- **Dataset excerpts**

theorem test_witness_BlockStepMixesOneBlock :
    running.seq.phase = .blk ∧ running.seq.idx.toNat < running.seq.nb.toNat ∧
    running.stale = [] ∧ running.offset.toNat + 4 * running.seq.idx.toNat + 3 < 2 ^ 32 ∧
    running.buf.answer 0 = .ok 0x61#8 ∧ running.buf.answer 1 = .ok 0x62#8 ∧
    running.buf.answer 2 = .ok 0x63#8 ∧ running.buf.answer 3 = .ok 0x64#8 := by decide

theorem test_witness_FinalStepCompletes :
    lastStep.seq.phase = .blk ∧ lastStep.seq.idx = lastStep.seq.nb ∧ lastStep.stale = [] ∧
    4 = lastStep.offset.toNat + 4 * lastStep.seq.nb.toNat ∧ 4 + [0x65#8].length ≤ 2 ^ 32 ∧
    [0x65#8].length = lastStep.length.toNat % 4 ∧ lastStep.buf.answer (4 + 0) = .ok 0x65#8 := by
  decide

/-- A block step whose third read fails, and a final step whose only read fails. -/
theorem test_witness_BufErrorEndsHash :
    (shortened.status.fault = false ∧ shortened.stale = [] ∧ shortened.seq.phase = .blk ∧
      shortened.seq.idx.toNat < shortened.seq.nb.toNat ∧
      0 = shortened.offset.toNat + 4 * shortened.seq.idx.toNat ∧
      shortened.buf.answer (0 + 0) = .ok 0x61#8 ∧ shortened.buf.answer (0 + 1) = .ok 0x62#8 ∧
      shortened.buf.answer (0 + 2) = .err) ∧
    (lastStep.status.fault = false ∧ lastStep.stale = [] ∧ lastStep.seq.phase = .blk ∧
      lastStep.seq.idx = lastStep.seq.nb ∧
      4 = lastStep.offset.toNat + 4 * lastStep.seq.nb.toNat ∧ 0 < lastStep.length.toNat % 4 ∧
      { lastStep.buf with bytes := 4 }.answer (4 + 0) = .err) := by decide

theorem test_witness_SeqStepFrame :
    (∃ t, seqStep running = .next t ∧ t.status.done = false ∧
      running.seq.idx.toNat < running.seq.nb.toNat ∧ t.status.fault = running.status.fault ∧
      running.status.fault = false) ∧
    ready.seq.phase = .idle :=
  ⟨⟨_, rfl, by decide, by decide, by decide, by decide⟩, rfl⟩

/-- The block's last read withheld, and the tail's only read withheld. -/
theorem test_witness_WithheldAnswerHangs :
    ((muted running [3]).seq.phase = .blk ∧ (muted running [3]).stale = [] ∧
      (muted running [3]).seq.idx.toNat < (muted running [3]).seq.nb.toNat ∧
      0 = (muted running [3]).offset.toNat + 4 * (muted running [3]).seq.idx.toNat ∧
      0 + 3 < 2 ^ 32 ∧
      (muted running [3]).buf.answer (0 + 0) = .ok 0x61#8 ∧
      (muted running [3]).buf.answer (0 + 1) = .ok 0x62#8 ∧
      (muted running [3]).buf.answer (0 + 2) = .ok 0x63#8 ∧
      (muted running [3]).buf.answer (0 + 3) = .withheld) ∧
    ((muted lastStep [4]).seq.phase = .blk ∧ (muted lastStep [4]).stale = [] ∧
      (muted lastStep [4]).seq.idx = (muted lastStep [4]).seq.nb ∧
      4 = (muted lastStep [4]).offset.toNat + 4 * (muted lastStep [4]).seq.nb.toNat ∧
      0 < (muted lastStep [4]).length.toNat % 4 ∧
      (muted lastStep [4]).buf.answer (4 + 0) = .withheld) := by decide
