-- ==== Sys2Proof/Machine/Pae.lean ====
section
/-! DEFINITION. The page-address-entropy hash, address_hash_pae (43_pae.md): 32 banks only. -/

namespace Sys2Proof.Machine

/-- `PAE(hb, idx)` (43_pae.md R126): output bit `k` is `parity(hb & PA[k]) ⊕ parity(b & PB[k])` with `b = idx[4:0]`,
zero-extended to 32 bits. -/
def paeHash (hb : HighBits) (idx : Index) : HashedIndex :=
  matrixHash (fun k => (Config.paeTable k).1) (fun k => (Config.paeTable k).2) hb (rawIndex 5 idx)

/-- PAE32 (43_pae.md R135). -/
def execPae32 (s : State) : Host.Outcome State Fault Refusal :=
  .next (s.complete (paeHash s.highBits s.index))

end Sys2Proof.Machine
end

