/-- 44_selector.md R148 as a premise about the caller, with 70_reset_and_hazards.md section 2: a run whose `sel` and `bc`
stay the same faults at its first request or not at all. -/
def Obligations.ConstantConfigurationFaultsFirstOrNever : Prop :=
  ∀ requests : List Request, Safety.ConstantConfiguration requests →
    ((∀ r ∈ requests, Safety.Supported r) ∧ (observe requests).2 = none ∧ (observe requests).1.length = requests.length) ∨
      ∃ r rest f, requests = r :: rest ∧ ¬ Safety.Supported r ∧ observe requests = ([], some f)

/-- THE INVARIANT: the outputs are the function of the inputs, and the mark records the fault of the request on the ports
(70_reset_and_hazards.md R190 and 60_exceptions.md R165, the spec's own decisions D21 and D8; `none` for no result is
log 5, the mark in State is log 13). Every step keeps it. -/
def Obligations.StepKeepsPortsAgreed : Prop :=
  ∀ s t : State, s.Inv → step s = .next t → t.Inv

/-- The invariant holds at reset. The values of the input ports there are the model's choice (log 7). -/
def Obligations.ResetHasPortsAgreed : Prop :=
  State.reset.Inv

/-- 60_exceptions.md R165 (the spec's own decision D8): once the mark is set the run takes no further evaluation, and no
step clears it. -/
def Obligations.MarkedRunTakesNoEvaluation : Prop :=
  (∀ (s : State) (f : Fault), s.faultMark = some f → step s = .fault f) ∧
    ∀ s t : State, step s = .next t → s.faultMark = none

/-- The end of a successful run is left as it is: the model's choice (log 6). -/
def Obligations.EndedRunStaysEnded : Prop :=
  ∀ s : State, s.EndedSuccessfully → step s = .next s

/-- 60_exceptions.md R163 (the codes are the spec's own choice, D9): a step drives code 0 with no fault, 1 and 2 with the
two faults, and never the reserved code 3. -/
def Obligations.StepDrivesTheFaultCodes : Prop :=
  ∀ (s : State) (r : Request) (rest : List Request), Ready s r rest →
    ∃ t, step s = .next t ∧ t.faultCode ≠ 3#2 ∧ (t.faultValid = false ↔ t.faultCode = 0#2) ∧
      (t.faultCode = 0#2 ↔ t.faultMark = none) ∧
      (t.faultCode = 1#2 ↔ ∃ bc, t.faultMark = some (.unsupportedBankCount bc)) ∧
      (t.faultCode = 2#2 ↔ ∃ sel, t.faultMark = some (.unsupportedSelect sel))

/-- 60_exceptions.md section 4 (the end of a run is the spec's own decision, D23; its form as steps is the model's, log 3,
4, 6 and 13): from any unmarked state the run of its requests ends with the results up to the first fault observed, and
with that fault or successfully. The steps it takes are the evaluations it makes; every later step answers the ended run,
or the fault. -/
def Obligations.RunEndsWithItsObservation : Prop :=
  ∀ s : State, s.faultMark = none →
    ∃ t : State,
      Sys2Proof.core.run ((observe s.pending).1.length + (observe s.pending).2.toList.length) s = .next t ∧
      t.trace = s.trace ++ (observe s.pending).1 ∧ t.faultMark = (observe s.pending).2 ∧
      (t.faultMark = none → t.EndedSuccessfully ∧ (observe s.pending).1.length = s.pending.length ∧ step t = .next t) ∧
      ∀ f, t.faultMark = some f → step t = .fault f
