-- ==== Sys2Proof/Tests/Slice0.lean ====
section
/-! SUPPORT. Tests: expected values are the spec's own (30_encoding.md R64, 95_test_vectors.md), named where they come from,
and one witness for the hypotheses of each statement that has any. -/

namespace Sys2Proof.Tests

open Sys2Proof.Machine Sys2Proof.Claims

/-- A run from reset whose requests are `rs`. -/
def fresh (rs : List Request) : State :=
  { State.reset with pending := rs }

/-- Reset with the operands on the ports. -/
def ports (hb : HighBits) (idx : Index) : State :=
  { State.reset with highBits := hb, index := idx }

/-- The fields a test reads of a step's next state: the result, the fault code and the fault mark. -/
def seen : Host.Outcome State Fault Refusal → Option (Option HashedIndex × FaultCode × Option Fault)
  | .next s => some (s.hashedIndex, s.faultCode, s.faultMark)
  | _ => none

/-- The fault a step stops with. -/
def stopped : Host.Outcome State Fault Refusal → Option Fault
  | .fault f => some f
  | _ => none

/-! ## Well-formedness: the check refuses an ill-formed call -/

theorem test_wf_refuses_ipoly_7 : Call.wf ⟨.ipoly, 7#32⟩ = false := by decide
theorem test_wf_refuses_pae_64 : Call.wf ⟨.pae, 64#32⟩ = false := by decide
theorem test_wf_accepts_supported : (Call.wf ⟨.ipoly, 256#32⟩ && Call.wf ⟨.pae, 32#32⟩ && Call.wf ⟨.bitwise, 7#32⟩) = true := by decide

/-! ## Decoding: words written out bit by bit, `sel` in bits 33:32 and `bc` in bits 31:0 (30_encoding.md R60, R64) -/

theorem test_decode_ipoly8 : decode 0b0000000000000000000000000000001000#34 = .ok .ipoly8 := by decide
theorem test_decode_ipoly16 : decode 0b0000000000000000000000000000010000#34 = .ok .ipoly16 := by decide
theorem test_decode_ipoly32 : decode 0b0000000000000000000000000000100000#34 = .ok .ipoly32 := by decide
theorem test_decode_ipoly64 : decode 0b0000000000000000000000000001000000#34 = .ok .ipoly64 := by decide
theorem test_decode_ipoly128 : decode 0b0000000000000000000000000010000000#34 = .ok .ipoly128 := by decide
theorem test_decode_ipoly256 : decode 0b0000000000000000000000000100000000#34 = .ok .ipoly256 := by decide
theorem test_decode_bitwise : decode 0b0110000000000000000000000000000111#34 = .ok (.bitwise 0x80000007#32) := by decide
theorem test_decode_pae32 : decode 0b1000000000000000000000000000100000#34 = .ok .pae32 := by decide
/-- 95_test_vectors.md V-D3, V-D6, V-D10, V-D16. -/
theorem test_decode_faults : decode 0x000000000#34 = .error (.unsupportedBankCount 0#32) ∧
    decode 0x000000018#34 = .error (.unsupportedBankCount 24#32) ∧
    decode 0x200000010#34 = .error (.unsupportedBankCount 16#32) ∧
    decode 0x300000007#34 = .error (.unsupportedSelect 3#2) := by decide
theorem test_table_word : decodeTableWord 40 0x200000020 = some .pae32 ∧ decodeTableWord 40 0x400000008 = none ∧
    decodeTableWord 40 0x300000020 = none := by decide

/-! ## One evaluation -/

/-- 95_test_vectors.md L1-3 (the source's golden vector) and V-I2, for every admissible table. -/
theorem test_ipoly8 : seen (execIpoly8 (ports 0#64 5#32)) = some (some 5#32, 0#2, none) ∧
    seen (execIpoly8 (ports 0#64 13#32)) = some (some 5#32, 0#2, none) := by decide
/-- V-I4. -/
theorem test_ipoly16 : seen (execIpoly16 (ports 0#64 0x1F#32)) = some (some 15#32, 0#2, none) := by decide
/-- V-I9. -/
theorem test_ipoly32 : seen (execIpoly32 (ports 0#64 0#32)) = some (some 0#32, 0#2, none) := by decide
/-- V-I6. -/
theorem test_ipoly64 : seen (execIpoly64 (ports 0#64 0xFFFFFFFF#32)) = some (some 63#32, 0#2, none) := by decide
/-- V-I7. -/
theorem test_ipoly128 : seen (execIpoly128 (ports 0#64 100#32)) = some (some 100#32, 0#2, none) := by decide
/-- V-I10. -/
theorem test_ipoly256 : seen (execIpoly256 (ports 0#64 0#32)) = some (some 0#32, 0#2, none) := by decide
/-- L1-2 as 90_conflicts.md C1 corrects it, and V-B12. -/
theorem test_bitwise : seen (execBitwise 32#32 (ports 0b10101#64 0b00101#32)) = some (some 0b10000#32, 0#2, none) ∧
    seen (execBitwise 8#32 (ports 5#64 0xFFFFFFFF#32)) = some (some 0xFFFFFFFA#32, 0#2, none) := by decide
/-- V-B8 (bank count 0) and V-B7 (no power of two). -/
theorem test_bitwise_masks : bitwiseHash 0#32 0xDEADBEEFCAFEF00D#64 0x12345678#32 = 0xD8CAA675#32 ∧
    bitwiseHash 7#32 6#64 5#32 = 3#32 := by decide
/-- V-P1. -/
theorem test_pae32 : seen (execPae32 (ports 0#64 0#32)) = some (some 0#32, 0#2, none) := by decide

/-- The rows of 41_ipoly.md section 4 for 16 banks: a table to run the common form with, not the hardware's (D19). -/
def upstream16 : Fin 4 → BitVec 64 :=
  fun k => [0x00F59#64, 0x011EB#64, 0x003D6#64, 0x007AC#64][k]

/-- The rows of 41_ipoly.md section 4 for 64 banks: a table to run the common form with, not the hardware's (D19). -/
def upstream64 : Fin 6 → BitVec 64 :=
  fun k => [0x79461#64, 0x0BCA3#64, 0x17946#64, 0x2F28C#64, 0x5E518#64, 0x3CA30#64][k]

/-- 95_test_vectors.md section 6: 16 banks, `hb = 0x1234`, `idx = 10`, and `hb` all ones, `idx = 3`. -/
theorem test_matrix_form_16 : matrixHash upstream16 (identityRows 4) 0x1234#64 (rawIndex 4 10#32) = 6#32 ∧
    matrixHash upstream16 (identityRows 4) 0xFFFFFFFFFFFFFFFF#64 (rawIndex 4 3#32) = 15#32 := by decide
/-- 95_test_vectors.md section 6: 64 banks, `hb = 0x1234`, `idx = 10`, and `hb = 0x7FFFF`, `idx = 0`. -/
theorem test_matrix_form_64 : matrixHash upstream64 (identityRows 6) 0x1234#64 (rawIndex 6 10#32) = 50#32 ∧
    matrixHash upstream64 (identityRows 6) 0x7FFFF#64 (rawIndex 6 0#32) = 31#32 := by decide

/-! ## One step -/

/-- P4, step 1. -/
theorem test_step_evaluates : seen (step (fresh [⟨1#2, 16#32, 9#64, 6#32⟩])) = some (some 0xF#32, 0#2, none) := by decide
/-- L1-5: `pae_hash(*, *, 64)`, with code 1 and no result. -/
theorem test_step_takes_fault : seen (step (fresh [⟨2#2, 64#32, 0#64, 0#32⟩])) =
    some (none, 1#2, some (.unsupportedBankCount 64#32)) := by decide
/-- P4, step 4. -/
theorem test_step_takes_select_fault : seen (step (fresh [⟨3#2, 16#32, 0#64, 0#32⟩])) =
    some (none, 2#2, some (.unsupportedSelect 3#2)) := by decide
/-- P3, step 4: after the fault nothing is evaluated. -/
theorem test_marked_run_stops : stopped (step { fresh [⟨0#2, 8#32, 0#64, 5#32⟩] with
    faultMark := some (.unsupportedBankCount 64#32) }) = some (.unsupportedBankCount 64#32) := by decide
theorem test_fetch_word : seen (step (State.reset.withFetchWord 40 0x000000020)) = some (some 0#32, 0#2, none) ∧
    seen (step (State.reset.withFetchWord 40 0x200000021)) = some (none, 1#2, some (.unsupportedBankCount 33#32)) := by decide
/-- P3: the observation is `(0, 16)` and then the fault. -/
theorem test_observe_p3 : observe [⟨2#2, 32#32, 0#64, 0#32⟩, ⟨1#2, 32#32, 0b10101#64, 0b00101#32⟩, ⟨2#2, 64#32, 0#64, 0#32⟩,
    ⟨0#2, 8#32, 0#64, 5#32⟩] = ([0#32, 16#32], some (.unsupportedBankCount 64#32)) := by decide

/-! ## Assembler text (30_encoding.md R72, R73) -/

theorem test_text_denotes : ((readRequest "ipoly_hash(0, 5, 8)").map (·.denotes ⟨0#2, 8#32, 0#64, 5#32⟩)) = some true ∧
    ((readRequest "ipoly_hash(*, *, 7)").map (·.denotes ⟨0#2, 7#32, 9#64, 4#32⟩)) = some true ∧
    ((readRequest "PAE32 0, 0b101").map (·.denotes ⟨2#2, 32#32, 0#64, 4#32⟩)) = some false := by decide
theorem test_text_refused : readRequest "IPOLY7 0, 5" = none ∧ readRequest "BITWISE 0, 5" = none ∧
    readRequest "IPOLY8 0b, 5" = none ∧ readRequest "BITWISE 0, 0, 4294967296" = none := by decide
/-- Log 12: `*` as a bank count is read in a call and refused in the mnemonic form. -/
theorem test_text_any_bank_count : readRequest "BITWISE 0, 0, *" = none ∧
    readRequest "bitwise_hash(0, 0, *)" = some (.call .bitwise (some 0) (some 0) none) := by decide

/-! ## Witnesses: states and operands that meet the hypotheses of the statements -/

/-- The request of the source's golden vector. -/
def golden : Request := ⟨0#2, 8#32, 0#64, 5#32⟩

theorem witness_DecodeInvertsEncode : decode 0x1FFFFFFFF#34 = .ok (.bitwise 0xFFFFFFFF#32) ∧
    encode (.bitwise 0xFFFFFFFF#32) = 0x1FFFFFFFF#34 := by decide
theorem witness_OpcodeRowsMatchDecode : ∃ row ∈ opcodeTable, 0x1FFFFFFFF#34 &&& row.mask = row.pattern := by decide
theorem witness_IllegalWordsRaiseUnsupportedBankCount : (7#32).toNat ∉ ipolyCounts ∧ (0#32).toNat ∉ ipolyCounts ∧
    (257#32).toNat ∉ ipolyCounts ∧ 33#32 ≠ 32#32 ∧ 31#32 ≠ 32#32 := by decide
theorem witness_StepRunsTheDecodedOperation : Ready (fresh [golden]) golden [] ∧
    decode (golden.sel ++ golden.bankCount) = .ok .ipoly8 := ⟨⟨rfl, rfl⟩, by decide⟩
theorem witness_FaultingRequestSetsMarkThenStops : Ready (fresh [⟨2#2, 31#32, 0#64, 0#32⟩]) ⟨2#2, 31#32, 0#64, 0#32⟩ [] ∧
    decode (2#2 ++ 31#32) = .error (.unsupportedBankCount 31#32) := ⟨⟨rfl, rfl⟩, by decide⟩
theorem witness_FaultingRequestSetsMarkThenStops_select : Ready (fresh [⟨3#2, 32#32, 0#64, 0#32⟩]) ⟨3#2, 32#32, 0#64, 0#32⟩ [] ∧
    decode (3#2 ++ 32#32) = .error (.unsupportedSelect 3#2) := ⟨⟨rfl, rfl⟩, by decide⟩
theorem witness_UnsupportedBankCountExactCases : Ready (fresh [⟨0#2, 257#32, 0#64, 0#32⟩]) ⟨0#2, 257#32, 0#64, 0#32⟩ [] ∧
    seen (step (fresh [⟨0#2, 257#32, 0#64, 0#32⟩])) = some (none, 1#2, some (.unsupportedBankCount 257#32)) :=
  ⟨⟨rfl, rfl⟩, by decide⟩
theorem witness_UnsupportedBankCountExactCases_pae : Ready (fresh [⟨2#2, 33#32, 0#64, 0#32⟩]) ⟨2#2, 33#32, 0#64, 0#32⟩ [] ∧
    seen (step (fresh [⟨2#2, 33#32, 0#64, 0#32⟩])) = some (none, 1#2, some (.unsupportedBankCount 33#32)) :=
  ⟨⟨rfl, rfl⟩, by decide⟩
theorem witness_ReservedSelectFaultsBeforeBankCount :
    Ready (fresh [⟨3#2, 7#32, 0#64, 0#32⟩]) ⟨3#2, 7#32, 0#64, 0#32⟩ [] := ⟨rfl, rfl⟩
theorem witness_NoOperandIsAnError : Ready (fresh [golden]) golden [] ∧
    Ready (fresh [{ golden with highBits := 1#64, index := 9#32 }]) { golden with highBits := 1#64, index := 9#32 } [] :=
  ⟨⟨rfl, rfl⟩, ⟨rfl, rfl⟩⟩
theorem witness_BitwiseNeverFaults : Ready (fresh [⟨1#2, 0#32, 0#64, 0#32⟩]) ⟨1#2, 0#32, 0#64, 0#32⟩ [] := ⟨rfl, rfl⟩
theorem witness_SelectorEvaluatesTheSelectedHash_ipoly : Ready (fresh [golden]) golden [] ∧ golden.sel = 0#2 ∧
    golden.bankCount.toNat = IpolyBanks.count .b8 := ⟨⟨rfl, rfl⟩, rfl, rfl⟩
theorem witness_SelectorEvaluatesTheSelectedHash_pae :
    Ready (fresh [⟨2#2, 32#32, 0#64, 0#32⟩]) ⟨2#2, 32#32, 0#64, 0#32⟩ [] ∧ (32#32).toNat = 32 := ⟨⟨rfl, rfl⟩, rfl⟩
theorem witness_SelectorEvaluatesTheSelectedHash_bitwise :
    Ready (fresh [⟨1#2, 7#32, 6#64, 5#32⟩]) ⟨1#2, 7#32, 6#64, 5#32⟩ [] := ⟨rfl, rfl⟩
theorem witness_OutputsDependOnOwnRequestOnly : Ready (fresh [golden]) golden [] ∧
    Ready { fresh [golden, golden] with trace := [7#32], index := 3#32 } golden [golden] := ⟨⟨rfl, rfl⟩, ⟨rfl, rfl⟩⟩
theorem witness_RepeatedRequestRepeatsItsOutcome : Ready (fresh [golden, golden]) golden [golden] ∧
    seen (step (fresh [golden, golden])) = some (some 5#32, 0#2, none) := ⟨⟨rfl, rfl⟩, by decide⟩
theorem witness_RepeatedRequestRepeatsItsOutcome_fault :
    Ready (fresh [⟨3#2, 0#32, 0#64, 0#32⟩, ⟨3#2, 0#32, 0#64, 0#32⟩]) ⟨3#2, 0#32, 0#64, 0#32⟩ [⟨3#2, 0#32, 0#64, 0#32⟩] ∧
    seen (step (fresh [⟨3#2, 0#32, 0#64, 0#32⟩, ⟨3#2, 0#32, 0#64, 0#32⟩])) = some (none, 2#2, some (.unsupportedSelect 3#2)) :=
  ⟨⟨rfl, rfl⟩, by decide⟩
theorem witness_SupportedPairsComplete : Ready (fresh [golden]) golden [] ∧ Safety.Configured golden ∧
    golden.index.toNat < golden.bankCount.toNat :=
  ⟨⟨rfl, rfl⟩, ⟨⟨.ipoly, rfl, by decide⟩, fun h => absurd h (by decide)⟩, by decide⟩
theorem witness_SupportedPairsComplete_bitwise : Ready (fresh [⟨1#2, 1#32, 6#64, 0#32⟩]) ⟨1#2, 1#32, 6#64, 0#32⟩ [] ∧
    Safety.Configured ⟨1#2, 1#32, 6#64, 0#32⟩ := ⟨⟨rfl, rfl⟩, ⟨⟨.bitwise, rfl, rfl⟩, fun _ => ⟨0, by decide, by decide⟩⟩⟩
theorem witness_ConstantConfigurationFaultsFirstOrNever :
    Safety.ConstantConfiguration [golden, { golden with index := 6#32 }] ∧
    Safety.ConstantConfiguration [{ golden with bankCount := 9#32 }] := by
  simp [Safety.ConstantConfiguration, Request.opw]
theorem witness_StepKeepsPortsAgreed : (fresh [golden]).Inv ∧ seen (step (fresh [golden])) = some (some 5#32, 0#2, none) :=
  ⟨⟨by decide, by decide, by decide, by decide⟩, by decide⟩
theorem witness_MarkedRunTakesNoEvaluation : { State.reset with faultMark := some (.unsupportedSelect 3#2) }.faultMark =
    some (.unsupportedSelect 3#2) ∧ seen (step State.reset) = some (some 0#32, 0#2, none) := by decide
theorem witness_EndedRunStaysEnded : State.reset.EndedSuccessfully := ⟨rfl, rfl⟩
theorem witness_StepDrivesTheFaultCodes : Ready (fresh [golden]) golden [] := ⟨rfl, rfl⟩
theorem witness_RunEndsWithItsObservation : (fresh [golden]).faultMark = none ∧
    observe (fresh [golden]).pending = ([5#32], none) := by decide
theorem witness_RunEndsWithItsObservation_fault : (fresh [golden, { golden with bankCount := 9#32 }]).faultMark = none ∧
    observe [golden, { golden with bankCount := 9#32 }] = ([5#32], some (.unsupportedBankCount 9#32)) := by decide
theorem witness_ReorderedRunsObserveTheSameValues : (fresh [golden, ⟨1#2, 7#32, 6#64, 5#32⟩]).pending.Perm
      (fresh [⟨1#2, 7#32, 6#64, 5#32⟩, golden]).pending ∧ (observe [golden, ⟨1#2, 7#32, 6#64, 5#32⟩]).2 = none :=
  ⟨.swap _ _ _, by decide⟩
theorem witness_FirstEvaluationAfterResetIsAnyEvaluation :
    Ready { fresh [golden] with trace := [1#32] } golden [] := ⟨rfl, rfl⟩

/-- The hypotheses of `SeparatesIndexMod`, `ZeroHighBitsGiveIndexMod` and `Gives` at two indices of one class: an operation
that completes on them with one result. -/
def Meets (i : Instr) (x y : Index) (v : HashedIndex) : Prop :=
  exec i (ports 0#64 x) = .next (evaluated (ports 0#64 x) v) ∧ exec i (ports 0#64 y) = .next (evaluated (ports 0#64 y) v)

- **WORK TO BE COMPLETED**
Would you please copy exactly the part of the entries above that begins at the line containing "Ready (fresh [⟨1#2, 7#32, 6#64, 5#32⟩])" and ends at the line containing "seen (step (fresh [golden, golden]))", both lines included?

- **PROBLEM SOLUTION**
    Ready (fresh [⟨1#2, 7#32, 6#64, 5#32⟩]) ⟨1#2, 7#32, 6#64, 5#32⟩ [] := ⟨rfl, rfl⟩
theorem witness_OutputsDependOnOwnRequestOnly : Ready (fresh [golden]) golden [] ∧
    Ready { fresh [golden, golden] with trace := [7#32], index := 3#32 } golden [golden] := ⟨⟨rfl, rfl⟩, ⟨rfl, rfl⟩⟩
theorem witness_RepeatedRequestRepeatsItsOutcome : Ready (fresh [golden, golden]) golden [golden] ∧
    seen (step (fresh [golden, golden])) = some (some 5#32, 0#2, none) := ⟨⟨rfl, rfl⟩, by decide⟩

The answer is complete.